Collection entries:
• • • • • • •

-- ==== Sys2Proof/Laws/Memory.lean ====
section
/-! SUPPORT. The laws of a store: a read after a write, and that every write keeps the canonical form. -/

namespace Sys2Proof.Machine

variable {w : Nat}

@[simp] theorem Memory.find_nil (a : Nat) : Memory.find ([] : Memory w) a = none := rfl

theorem Memory.find_write_same (m : Memory w) (a : Nat) (e : BitVec w) :
    Memory.find (Memory.write m a e) a = some e := by
  induction m with
  | nil => simp [Memory.write, Memory.find]
  | cons c rest ih =>
    obtain ⟨k, old⟩ := c
    unfold Memory.write
    split_ifs with h₁ h₂
    · simp [Memory.find]
    · simp [Memory.find]
    · simp [Memory.find, Ne.symm h₂, ih]

theorem Memory.find_write_other (m : Memory w) {a b : Nat} (e : BitVec w) (h : b ≠ a) :
    Memory.find (Memory.write m a e) b = Memory.find m b := by
  induction m with
  | nil => simp [Memory.write, Memory.find, Ne.symm h]
  | cons c rest ih =>
    obtain ⟨k, old⟩ := c
    unfold Memory.write
    split_ifs with h₁ h₂
    · simp [Memory.find, Ne.symm h]
    · subst h₂; simp [Memory.find, Ne.symm h]
    · simp [Memory.find, ih]

@[simp] theorem Memory.read_write_same (atReset : Nat → BitVec w) (m : Memory w) (a : Nat) (e : BitVec w) :
    Memory.read atReset (Memory.write m a e) a = e := by
  simp [Memory.read, Memory.find_write_same]

theorem Memory.read_write_other (atReset : Nat → BitVec w) (m : Memory w) {a b : Nat} (e : BitVec w) (h : b ≠ a) :
    Memory.read atReset (Memory.write m a e) b = Memory.read atReset m b := by
  simp [Memory.read, Memory.find_write_other m e h]

/-- Below or beyond the addresses written, a store holds what it held. -/
theorem Memory.find_writeList_outside (m : Memory w) (a : Nat) (es : List (BitVec w)) {b : Nat}
    (h : b < a ∨ a + es.length ≤ b) : Memory.find (Memory.writeList m a es) b = Memory.find m b := by
  induction es generalizing m a with
  | nil => rfl
  | cons e rest ih =>
    simp only [List.length_cons] at h
    rw [Memory.writeList, ih _ _ (by omega), Memory.find_write_other _ _ (by omega)]

/-- At the addresses written, a store holds the elements written. -/
theorem Memory.find_writeList_inside (m : Memory w) (a : Nat) (es : List (BitVec w)) (j : Nat) (h : j < es.length) :
    Memory.find (Memory.writeList m a es) (a + j) = some es[j] := by
  induction es generalizing m a j with
  | nil => simp at h
  | cons e rest ih =>
    rw [Memory.writeList]
    cases j with
    | zero =>
      rw [Memory.find_writeList_outside _ _ _ (by omega)]
      exact Memory.find_write_same m a e
    | succ j =>
      have := ih (Memory.write m a e) (a + 1) j (by simpa using h)
      rw [show a + (j + 1) = a + 1 + j by omega, this]
      rfl

/-- Every address of a store after a write is the one written or an old one. -/
theorem Memory.mem_write {m : Memory w} {a : Nat} {e : BitVec w} {c : Nat × BitVec w}
    (h : c ∈ Memory.write m a e) : c.1 = a ∨ c ∈ m := by
  induction m with
  | nil => simp_all [Memory.write]
  | cons x rest ih =>
    obtain ⟨k, old⟩ := x
    unfold Memory.write at h
    split_ifs at h with h₁ h₂
    · rcases List.mem_cons.1 h with rfl | h
      · exact .inl rfl
      · exact .inr h
    · rcases List.mem_cons.1 h with rfl | h
      · exact .inl rfl
      · exact .inr (List.mem_cons_of_mem _ h)
    · rcases List.mem_cons.1 h with rfl | h
      · exact .inr List.mem_cons_self
      · exact (ih h).imp_right (List.mem_cons_of_mem _)

theorem Memory.rising_write {m : Memory w} (h : Memory.rising m = true) (a : Nat) (e : BitVec w) :
    Memory.rising (Memory.write m a e) = true := by
  induction m with
  | nil => rfl
  | cons x rest ih =>
    obtain ⟨k, old⟩ := x
    simp only [Memory.rising, Bool.and_eq_true, List.all_eq_true, decide_eq_true_eq] at h
    unfold Memory.write
    split_ifs with h₁ h₂
    · simp only [Memory.rising, Bool.and_eq_true, List.all_eq_true, decide_eq_true_eq, List.forall_mem_cons]
      exact ⟨⟨h₁, fun c hc => Nat.lt_trans h₁ (h.1 c hc)⟩, h.1, h.2⟩
    · simp only [Memory.rising, Bool.and_eq_true, List.all_eq_true, decide_eq_true_eq]
      exact ⟨fun c hc => h₂ ▸ h.1 c hc, h.2⟩
    · simp only [Memory.rising, Bool.and_eq_true, List.all_eq_true, decide_eq_true_eq]
      refine ⟨fun c hc => ?_, ih h.2⟩
      rcases Memory.mem_write hc with h₃ | h₃
      · omega
      · exact h.1 c h₃

/-- A write at an address of the map keeps the canonical form. -/
theorem Memory.wf_write {inMap : Nat → Bool} {m : Memory w} (h : Memory.wf inMap m = true) {a : Nat}
    (ha : inMap a = true) (e : BitVec w) : Memory.wf inMap (Memory.write m a e) = true := by
  simp only [Memory.wf, Bool.and_eq_true, List.all_eq_true] at h ⊢
  refine ⟨Memory.rising_write h.1 a e, fun c hc => ?_⟩
  rcases Memory.mem_write hc with h₁ | h₁
  · rw [h₁, ha]
  · exact h.2 c h₁

/-- Writes at consecutive addresses of the map keep the canonical form. -/
theorem Memory.wf_writeList {inMap : Nat → Bool} {m : Memory w} (h : Memory.wf inMap m = true) (a : Nat)
    (es : List (BitVec w)) (ha : ∀ j < es.length, inMap (a + j) = true) :
    Memory.wf inMap (Memory.writeList m a es) = true := by
  induction es generalizing m a with
  | nil => exact h
  | cons e rest ih =>
    refine ih (Memory.wf_write h (ha 0 (by simp)) e) (a + 1) fun j hj => ?_
    have := ha (j + 1) (by simpa using hj)
    rwa [show a + (j + 1) = a + 1 + j by omega] at this

/-- In canonical form two stores with the same elements written are the same data. -/
theorem Memory.eq_of_find_eq {m n : Memory w} (hm : Memory.rising m = true) (hn : Memory.rising n = true)
    (h : ∀ a, Memory.find m a = Memory.find n a) : m = n := by
  have below : ∀ {k : Nat} {r : Memory w}, (∀ c ∈ r, k < c.1) → Memory.find r k = none := by
    intro k r hr
    induction r with
    | nil => rfl
    | cons c rest ih =>
      obtain ⟨j, e⟩ := c
      have hj : k < j := hr (j, e) List.mem_cons_self
      rw [Memory.find, if_neg (by omega), ih fun c hc => hr c (List.mem_cons_of_mem _ hc)]
  induction m generalizing n with
  | nil =>
    cases n with
    | nil => rfl
    | cons c rest => obtain ⟨k, e⟩ := c; simpa [Memory.find] using h k
  | cons c rest ih =>
    obtain ⟨k, e⟩ := c
    cases n with
    | nil => simpa [Memory.find] using h k
    | cons c' rest' =>
      obtain ⟨k', e'⟩ := c'
      simp only [Memory.rising, Bool.and_eq_true, List.all_eq_true, decide_eq_true_eq] at hm hn
      have hk := h k
      have hk' := h k'
      simp only [Memory.find, if_true] at hk hk'
      have hkk : k = k' := by
        rcases Nat.lt_trichotomy k k' with hlt | heq | hgt
        · rw [if_neg (by omega), below fun c hc => Nat.lt_trans hlt (hn.1 c hc)] at hk
          simp at hk
        · exact heq
        · rw [if_neg (by omega), below fun c hc => Nat.lt_trans hgt (hm.1 c hc)] at hk'
          simp at hk'
      subst hkk
      rw [if_pos rfl] at hk
      obtain rfl : e = e' := Option.some.inj hk
      refine congrArg _ (ih hm.2 hn.2 fun a => ?_)
      by_cases ha : k = a
      · subst ha; rw [below hm.1, below hn.1]
      · simpa [Memory.find, ha] using h a

end Sys2Proof.Machine
end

• • • • • • •

YOUR ASSIGNMENT:
Would you repeat, exactly and with nothing added, every line from the line containing "obtain rfl : e" through the last line of the records above?

OUTPUT:
      obtain rfl : e = e' := Option.some.inj hk
      refine congrArg _ (ih hm.2 hn.2 fun a => ?_)
      by_cases ha : k = a
      · subst ha; rw [below hm.1, below hn.1]
      · simpa [Memory.find, ha] using h a

end Sys2Proof.Machine
end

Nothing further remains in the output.